BRIEF: Going line by line through the material below, tally those that contain the word "block" and give the count by itself.

EXERCISE DATA:
/-- R64, R69: a stored byte is read back, and every other byte of the same draw is as it was. -/
theorem dstRead_store {s : State} (hwf : Memory.wf s.dst) (i : Nat) (v : Byte) (j : Nat) :
    State.dstRead { s with dst := Memory.store s.dst i v } j = if j = i then v else s.dstRead j := by
  rw [State.dstRead, Memory.lookup_store hwf]
  split <;> rfl

/-- R69: below the capacity the write only stores its byte. -/
theorem dstWrite_of_lt {s : State} {i : Nat} (hi : i < s.params.dstMax.toNat) (v : Byte) :
    dstWrite i v s = .ok { s with dst := Memory.store s.dst i v } := by
  rw [dstWrite, if_pos hi]

theorem dstWrite_beyond {s : State} {i : Nat} (hi : s.params.dstMax.toNat ≤ i) (v : Byte) :
    dstWrite i v s = .error (.raise .sinkUnwritable) := by
  rw [dstWrite, if_neg (Nat.not_lt.2 hi)]

/-- Settles O24: the two branches of DstWrite, and what DST reads as after a store. -/
theorem engineSinkWrite : Obligations.EngineSinkWrite := by
  unfold Obligations.EngineSinkWrite
  intro s i v hwf
  refine ⟨fun hi => ⟨_, dstWrite_of_lt hi v, rfl, Memory.store_wf hwf i v, ?same, fun j hj => ?other⟩, fun hi => dstWrite_beyond hi v⟩
  case same => rw [dstRead_store hwf, if_pos rfl]
  case other => rw [dstRead_store hwf, if_neg hj]

/-- Settles O45: bit k of a payload is stream bit k mod 8 of its byte k div 8, and stream bit j of a byte is its bit 7 − j. -/
theorem payloadBitOrder : Obligations.PayloadBitOrder := by
  unfold Obligations.PayloadBitOrder
  intro payload k hk
  rw [payloadBits_getElem payload k hk, streamBit]

end Sys2Proof.Machine
end

section
/-! The pseudo-instructions (30_encoding.md R104): each runs as accesses of the host's script on an idle block. -/

namespace Sys2Proof.Machine

/-! ### SRC after a row of writes -/

theorem Stored.srcRead_of_mem {s t : State} {l : List Nat} {f : Nat → Byte} (h : Stored s t l f) {j : Nat} (hj : j ∈ l) :
    t.srcRead j = f j := by
  rw [State.srcRead, h.lookup, if_pos hj, Option.getD_some]

theorem Stored.srcRead_of_notMem {s t : State} {l : List Nat} {f : Nat → Byte} (h : Stored s t l f) {j : Nat} (hj : j ∉ l) :
    t.srcRead j = s.srcRead j := by
  rw [State.srcRead, h.lookup, if_neg hj, State.srcRead]

/-- What `load_src` and `copy_dst_to_src` have in common: the bytes `f 0` to `f (n - 1)` are put into SRC and a length into SRC_LEN, with
the host's script at `rest` afterwards. -/
structure SourceLoaded (s t : State) (n : Nat) (f : Nat → Byte) (len : Word) (rest : List HostItem) : Prop where
  host : t.host = rest
  bytes : t.srcBytes n = (List.range n).map f
  others : ∀ i, n ≤ i → t.srcRead i = s.srcRead i
  srcLen : t.srcLen = len
  idle : t.busy = false
  status : t.status = s.status
  dst : t.dst = s.dst
  fault : t.fault = s.fault

/-- R104: both pseudo-instructions end with the write of SRC_LEN. -/
theorem run_srcLen_loaded {s u : State} {k n : Nat} {f : Nat → Byte} {len : Word} {rest : List HostItem} (hb : s.busy = false)
    (hrun : Host.Core.run core k s = .next u) (hhost : u.host = .wreg regSrcLen len :: rest)
    (hstored : Stored s u (List.range n) f) :
    ∃ t, Host.Core.run core (k + 1) s = .next t ∧ SourceLoaded s t n f len rest := by
  have hub : u.busy = false := by
    rw [hstored.frame]
    exact hb
  refine ⟨_, (run_add k 1 hrun).trans (run_srcLen len rest hub hhost), {
    host := rfl
    bytes := List.map_congr_left fun i hi => hstored.srcRead_of_mem hi
    others := fun i hi => hstored.srcRead_of_notMem fun hmem => Nat.not_lt.2 hi (List.mem_range.1 hmem)
    srcLen := rfl
    idle := hub
    status := ?_
    dst := ?_
    fault := ?_ }⟩
  all_goals rw [hstored.frame]

/-! ### load_src -/

theorem map_range_getD (bytes : Bytes) : (List.range bytes.length).map (fun i => bytes.getD i 0#8) = bytes := by
  refine List.ext_getElem (by simp) fun i h1 h2 => ?_
  simp [h2]

/-- R104: `load_src` on an idle block. -/
theorem run_loadSrc {s : State} {bytes : Bytes} {rest : List HostItem} (hwf : Memory.wf s.src) (hb : s.busy = false)
    (hhost : s.host = scriptLoadSrc bytes ++ rest) (hfit : bytes.length ≤ s.params.srcMax.toNat) :
    ∃ t, Host.Core.run core (bytes.length + 1) s = .next t ∧
      SourceLoaded s t bytes.length (fun i => bytes.getD i 0#8) (BitVec.ofNat 32 bytes.length) rest := by
  have hbelow : ∀ i ∈ List.range bytes.length, i < s.params.srcMax.toNat := fun i hi => (List.mem_range.1 hi).trans_le hfit
  rw [scriptLoadSrc, List.append_assoc] at hhost
  obtain ⟨u, hrun, huhost, hstored⟩ := run_wsrc _ _ _ s hb hwf hbelow hhost
  rw [List.length_range] at hrun
  exact run_srcLen_loaded hb hrun huhost hstored

/-! ### copy_dst_to_src -/

/-- The block after the first access of `copy_dst_to_src`: DST_LEN has been read as n, and n copies and a write of n to SRC_LEN stand in
the script. -/
def State.copyStarted (s : State) (rest : List HostItem) : State :=
  { s with
    host := (List.range s.dstLen.toNat).map .copyByte ++ .wreg regSrcLen s.dstLen :: rest
    stall := s.stall - 1
    rdata := s.dstLen }

theorem step_copyDstToSrc {s : State} {rest : List HostItem} (hb : s.busy = false) (hhost : s.host = .copyDstToSrc :: rest) :
    step s = .next (s.copyStarted rest) := by
  rw [step_host hb hhost, hostAccess, hostCopy, hostReadReg_of_not_doneRead (.inl (by decide)), State.hostFirst, List.append_assoc]
  rfl

/-- R104, R72: `copy_dst_to_src` on an idle block whose DONE read is not owed. -/
theorem run_copyDstToSrc {s : State} {rest : List HostItem} (hwf : Memory.wf s.src) (hb : s.busy = false) (hu : s.unread = false)
    (hhost : s.host = .copyDstToSrc :: rest) (hsrc : s.dstLen ≤ s.params.srcMax) (hdst : s.dstLen ≤ s.params.dstMax) :
    ∃ t, Host.Core.run core (2 * s.dstLen.toNat + 2) s = .next t ∧ SourceLoaded s t s.dstLen.toNat s.dstRead s.dstLen rest := by
  have hbelow : ∀ {cap : Word}, s.dstLen ≤ cap → ∀ i ∈ List.range s.dstLen.toNat, i < cap.toNat :=
    fun hcap i hi => (List.mem_range.1 hi).trans_le (BitVec.le_def.1 hcap)
  obtain ⟨u, hrun, huhost, hstored⟩ :=
    run_copy _ s (List.range s.dstLen.toNat) (s.copyStarted rest) hb hu hwf (hbelow hsrc) (hbelow hdst) rfl rfl rfl
  rw [List.length_range, ← run_succ _ (step_copyDstToSrc hb hhost)] at hrun
  have hstored : Stored s u (List.range s.dstLen.toNat) s.dstRead := ⟨hstored.frame, hstored.wf, hstored.lookup⟩
  exact run_srcLen_loaded hb hrun huhost hstored

/-! ### wait_done -/

/-- R25, R104: `wait_done` reads STATUS, and stays in the script while DONE = 0. -/
theorem hostWaitDone_eq (s : State) :
    hostWaitDone s = { s with
      host := if s.status.done then s.host else .waitDone :: s.host
      unread := s.unread && !s.status.done
      rdata := s.regRead 1 } := by
  obtain ⟨-, hdone, -, -⟩ := status_bits s.busy s.status
  have hbit : (hostReadReg regStatus s).rdata.getLsbD 1 = s.status.done := hdone
  rw [hostWaitDone, hbit]
  split <;> rfl

/-- Settles O59: the command words decode to their commands on the host's turn, and the other clauses are the runs of `load_src`, of
`copy_dst_to_src` and of one reading of STATUS. -/
theorem hostScripts : Obligations.HostScripts := by
  unfold Obligations.HostScripts
  refine ⟨?commands, ?load, ?copy, ?wait⟩
  case commands =>
    exact fun s rest ht => ⟨fun hh => step_of_command hh ht, fun hh => step_of_command hh ht, fun hh => step_of_command hh ht⟩
  case load =>
    intro s bytes rest hwf hb hhost hfit
    obtain ⟨t, hrun, ht⟩ := run_loadSrc hwf hb hhost hfit
    have hlen : bytes.length < 2 ^ 32 := hfit.trans_lt s.params.srcMax.isLt
    refine ⟨t, hrun, ht.host, ht.bytes.trans (map_range_getD bytes), ht.others, ?_, ht.idle, ht.status, ht.dst, ht.fault⟩
    rw [ht.srcLen, BitVec.toNat_ofNat, Nat.mod_eq_of_lt hlen]
  case copy =>
    intro s rest hwf hb hu hhost hsrc hdst
    obtain ⟨t, hrun, ht⟩ := run_copyDstToSrc hwf hb hu hhost hsrc hdst
    exact ⟨t, hrun, ht.host, ht.bytes, ht.others, ht.srcLen, ht.idle, ht.status, ht.dst, ht.fault⟩
  case wait =>
    intro s rest hhost ht
    rw [step_of_hostTurn hhost ht, hostAccess, hostWaitDone_eq]
    rfl

end Sys2Proof.Machine
end

section
/-! The command words (30_encoding.md R90–R92): decoding against encoding, and against the rows of spec/opcode_table.json. -/

namespace Sys2Proof

/-- R90, R91: a well-formed command comes back from its encoding, whatever the ignored bits. -/
theorem decode_encodeWith {i : Instr} (h : i.wellFormed = true) (ignored : BitVec 28) : decode (encodeWith ignored i) = i := by
  rw [decode, opField_encodeWith, decodeOp_of_op i h]

/-- R90: the encoding of a word's command is the word with other bits 31:4. -/
theorem encodeWith_decode (w : Word) (ignored : BitVec 28) : encodeWith ignored (decode w) = ignored ++ opField w := by
  rw [encodeWith, decode_op]

/-- Settles O3: a command is known by its opcode and a word is its ignored bits and its opcode; other ignored bits make the word another
encoding of the same command. -/
theorem decodeEncodeRoundTrip : Obligations.DecodeEncodeRoundTrip := by
  unfold Obligations.DecodeEncodeRoundTrip
  refine ⟨fun i ignored h => decode_encodeWith h ignored, fun w => ⟨decode_wellFormed w, ?same⟩, fun w ignored => ?ignored⟩
  case same => rw [encodeWith_decode, word_split]
  case ignored =>
    have h := decode_encodeWith (decode_wellFormed w) ignored
    rwa [encodeWith_decode] at h

/-- R90: a mask without bits 31:4 sees only the OP field of a word. -/
theorem and_mask_eq_opField (w : Word) {mask : Word} (h : mask.extractLsb' 4 28 = 0#28) :
    w &&& mask = 0#28 ++ (opField w &&& opField mask) := by
  conv_lhs => rw [← word_split w, ← word_split mask, h]
  rw [BitVec.and_append, BitVec.and_zero]

/-- R90: no row of the table looks at bits 31:4. -/
theorem opcodeTable_mask_high : ∀ row ∈ opcodeTable, row.mask.extractLsb' 4 28 = 0#28 := by
  decide

/-- R91: of the sixteen opcodes, a row's mask and pattern pick out those that decode to the row's command. -/
theorem opcodeTable_op_iff : ∀ row ∈ opcodeTable, ∀ op : BitVec 4,
    (0#28 ++ (op &&& opField row.mask) : Word) = row.pattern ↔ (decodeOp op).mnemonic = row.mnemonic := by
  decide

/-- Settles O2: a row's mask sees only the OP field, and for each of the sixteen opcodes the row and the decoder agree. -/
theorem decoderAgreesWithOpcodeTable : Obligations.DecoderAgreesWithOpcodeTable := by
  unfold Obligations.DecoderAgreesWithOpcodeTable
  intro w row hrow
  rw [and_mask_eq_opField w (opcodeTable_mask_high row hrow), decode]
  exact opcodeTable_op_iff row hrow (opField w)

SOLVED EXERCISE: 4